Este es mi país y este es el síntoma de nuestra decadente humanidad. Tengamos presente que las guerras son las expresiones menores de esta cultura que nos pone al límite del terror; hoy podemos ver y sentir que en la vida cotidiana hecha de tecnología virtual, la violencia se vuelve tan sutilmente sofisticada que la vivimos en silencio y hasta con nuestra cómplice indiferencia.
Es tan fuerte como eficiente este tipo de cultura que prácticamente ningún sistema educativo escolarizado puede librarnos de estos manifiestos del dolor y la crueldad, salvo que, alimentados de utopía, se lograra que un sistema escolar eficiente hiciera posible una educación y cultura de la equidad y el respeto pleno a la vida.
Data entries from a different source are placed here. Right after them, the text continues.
-- ==== Sys2Proof/Laws/ResetFollows.lean ====
section
/-! SUPPORT. Laws/ResetFollows.lean: every operation of Machine/Reset.lean follows: what it does to the queue, the outputs, the draw counter and the invariant (Safety.lean). -/
set_option linter.unusedVariables false
set_option linter.unreachableTactic false
set_option linter.unusedTactic false
namespace Sys2Proof.Machine

open Sys2Proof

theorem execPowerOnReset_follows {z : State} {s : State} (hs : z.Follows s) :
    Res.Follows z (execPowerOnReset s) := by
  unfold execPowerOnReset
  repeat' (first | with_reducible assumption | with_reducible apply State.chipReset_follows | with_reducible apply Res.Follows.next | fail_if_no_progress with_reducible apply State.Follows.upd | split | trivial | intro _ | dsimp only)

theorem execCardResetAssert_follows {z : State} {s : State} (hs : z.Follows s) :
    Res.Follows z (execCardResetAssert s) := by
  unfold execCardResetAssert
  repeat' (first | with_reducible assumption | with_reducible refine Res.Follows.ite (fun _ => ?_) (fun _ => ?_) | with_reducible refine State.Follows.ite (fun _ => ?_) (fun _ => ?_) | with_reducible apply State.chipReset_follows | with_reducible apply Res.Follows.next | fail_if_no_progress with_reducible apply State.Follows.upd | split | trivial | intro _ | dsimp only)

theorem execCardResetRelease_follows {z : State} {s : State} (hs : z.Follows s) :
    Res.Follows z (execCardResetRelease s) := by
  unfold execCardResetRelease
  repeat' (first | with_reducible assumption | with_reducible refine Res.Follows.ite (fun _ => ?_) (fun _ => ?_) | with_reducible refine State.Follows.ite (fun _ => ?_) (fun _ => ?_) | with_reducible apply State.chipRelease_follows | with_reducible apply Res.Follows.next | fail_if_no_progress with_reducible apply State.Follows.upd | split | trivial | intro _ | dsimp only)

theorem execPerstAssert_follows {z : State} {s : State} (hs : z.Follows s) :
    Res.Follows z (execPerstAssert s) := by
  unfold execPerstAssert
  repeat' (first | with_reducible assumption | with_reducible refine Res.Follows.ite (fun _ => ?_) (fun _ => ?_) | with_reducible refine State.Follows.ite (fun _ => ?_) (fun _ => ?_) | with_reducible apply State.chipReset_follows | with_reducible apply State.hostReset_follows | with_reducible apply Res.Follows.next | fail_if_no_progress with_reducible apply State.Follows.upd | split | trivial | intro _ | dsimp only)

theorem execPerstRelease_follows {z : State} {s : State} (hs : z.Follows s) :
    Res.Follows z (execPerstRelease s) := by
  unfold execPerstRelease
  repeat' (first | with_reducible assumption | with_reducible refine Res.Follows.ite (fun _ => ?_) (fun _ => ?_) | with_reducible refine State.Follows.ite (fun _ => ?_) (fun _ => ?_) | with_reducible apply State.chipRelease_follows | with_reducible apply State.hostRelease_follows | with_reducible apply Res.Follows.next | fail_if_no_progress with_reducible apply State.Follows.upd | split | trivial | intro _ | dsimp only)

theorem execCxlHotReset_follows {z : State} {s : State} (hs : z.Follows s) :
    Res.Follows z (execCxlHotReset s) := by
  unfold execCxlHotReset
  repeat' (first | with_reducible assumption | with_reducible apply State.hotReset_follows | with_reducible apply Res.Follows.next | fail_if_no_progress with_reducible apply State.Follows.upd | split | trivial | intro _ | dsimp only)

theorem execLinkDisable_follows {z : State} {s : State} (hs : z.Follows s) :
    Res.Follows z (execLinkDisable s) := by
  unfold execLinkDisable
  repeat' (first | with_reducible assumption | with_reducible refine Res.Follows.ite (fun _ => ?_) (fun _ => ?_) | with_reducible refine State.Follows.ite (fun _ => ?_) (fun _ => ?_) | with_reducible apply State.chipReset_follows | with_reducible apply State.hostReset_follows | with_reducible apply Res.Follows.next | fail_if_no_progress with_reducible apply State.Follows.upd | split | trivial | intro _ | dsimp only)

theorem execLinkReenable_follows {z : State} {s : State} (hs : z.Follows s) :
    Res.Follows z (execLinkReenable s) := by
  unfold execLinkReenable
  repeat' (first | with_reducible assumption | with_reducible refine Res.Follows.ite (fun _ => ?_) (fun _ => ?_) | with_reducible refine State.Follows.ite (fun _ => ?_) (fun _ => ?_) | with_reducible apply State.chipRelease_follows | with_reducible apply State.hostRelease_follows | with_reducible apply Res.Follows.next | fail_if_no_progress with_reducible apply State.Follows.upd | split | trivial | intro _ | dsimp only)

theorem execDebugReset_follows {z : State} (req : Requester) (value : BitVec 32) {s : State} (hs : z.Follows s) :
    Res.Follows z (execDebugReset req value s) := by
  unfold execDebugReset
  repeat' (first | with_reducible assumption | with_reducible refine Res.Follows.ite (fun _ => ?_) (fun _ => ?_) | with_reducible refine State.Follows.ite (fun _ => ?_) (fun _ => ?_) | with_reducible apply State.access_follows | with_reducible apply State.chipReset_follows | with_reducible apply Res.Follows.next | fail_if_no_progress with_reducible apply State.Follows.upd | split | trivial | intro _ | dsimp only)

theorem State.sample_follows {z : State} {s : State} (det : Nat) (real : Bool) (hs : z.Follows s) :
    z.Follows (State.sample s det real).2 := by
  unfold State.sample
  repeat' (first | with_reducible assumption | with_reducible refine State.Follows.ite_snd (fun _ => ?_) (fun _ => ?_) | with_reducible refine State.Follows.ite (fun _ => ?_) (fun _ => ?_) | with_reducible apply State.inject_follows | with_reducible apply State.resetFaultBy_follows | with_reducible apply Res.Follows.next | fail_if_no_progress with_reducible apply State.Follows.upd | (with_reducible refine State.Follows.of_snd (by with_reducible assumption) ?_) | (with_reducible refine State.Follows.of_fst (by with_reducible assumption) ?_) | (with_reducible refine State.Follows.of_trd (by with_reducible assumption) ?_) | split | trivial | intro _ | dsimp only)

theorem State.samples_follows {z : State} {s : State} (det : Nat) (n : Nat) (real : Nat) (hs : z.Follows s) :
    z.Follows (State.samples s det n real).2 := by
  unfold State.samples
  repeat' (first | with_reducible assumption | with_reducible refine State.Follows.ite_snd (fun _ => ?_) (fun _ => ?_) | with_reducible refine State.Follows.ite (fun _ => ?_) (fun _ => ?_) | with_reducible apply State.sample_follows | with_reducible apply Res.Follows.next | fail_if_no_progress with_reducible apply State.Follows.upd | with_reducible apply foldl_follows | with_reducible apply foldl_fst_follows | with_reducible apply foldl_snd_follows | with_reducible apply foldl_trd_follows | (with_reducible refine State.Follows.of_snd (by with_reducible assumption) ?_) | (with_reducible refine State.Follows.of_fst (by with_reducible assumption) ?_) | (with_reducible refine State.Follows.of_trd (by with_reducible assumption) ?_) | split | trivial | intro _ | dsimp only)

theorem execClockLoss_follows {z : State} (doms : BitVec 4) (ref : Bool) (root : Bool) {s : State} (hs : z.Follows s) :
    Res.Follows z (execClockLoss doms ref root s) := by
  unfold execClockLoss
  repeat' (first | with_reducible assumption | with_reducible refine Res.Follows.ite (fun _ => ?_) (fun _ => ?_) | with_reducible refine State.Follows.ite (fun _ => ?_) (fun _ => ?_) | with_reducible apply State.setFld_follows | with_reducible apply State.setFlag_follows | with_reducible apply State.incSat_follows | with_reducible apply State.chipReset_follows | with_reducible apply State.samples_follows | with_reducible apply Res.Follows.next | fail_if_no_progress with_reducible apply State.Follows.upd | (with_reducible refine State.Follows.of_snd (by with_reducible assumption) ?_) | (with_reducible refine State.Follows.of_fst (by with_reducible assumption) ?_) | (with_reducible refine State.Follows.of_trd (by with_reducible assumption) ?_) | split | trivial | intro _ | dsimp only)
Esto significaría el respeto absoluto a la vida, la preservación de los ecosistemas y la regulación planetaria de los bienes y servicios siempre al favor de los demás, que finalmente seremos nosotros mismos.
Mientras no entendamos el valor de la política para dirimir nuestras diferencias ideológicas, seguiremos predicando que felices son los indiferentes que asumen que las cosas han sido siempre así y nada se puede hacer para cambiarlas. La felicidad tiene forma de silencio cómplice y de impotencia ante la violencia que se expande como los incendios forestales y el huachicoleo, por todo el país.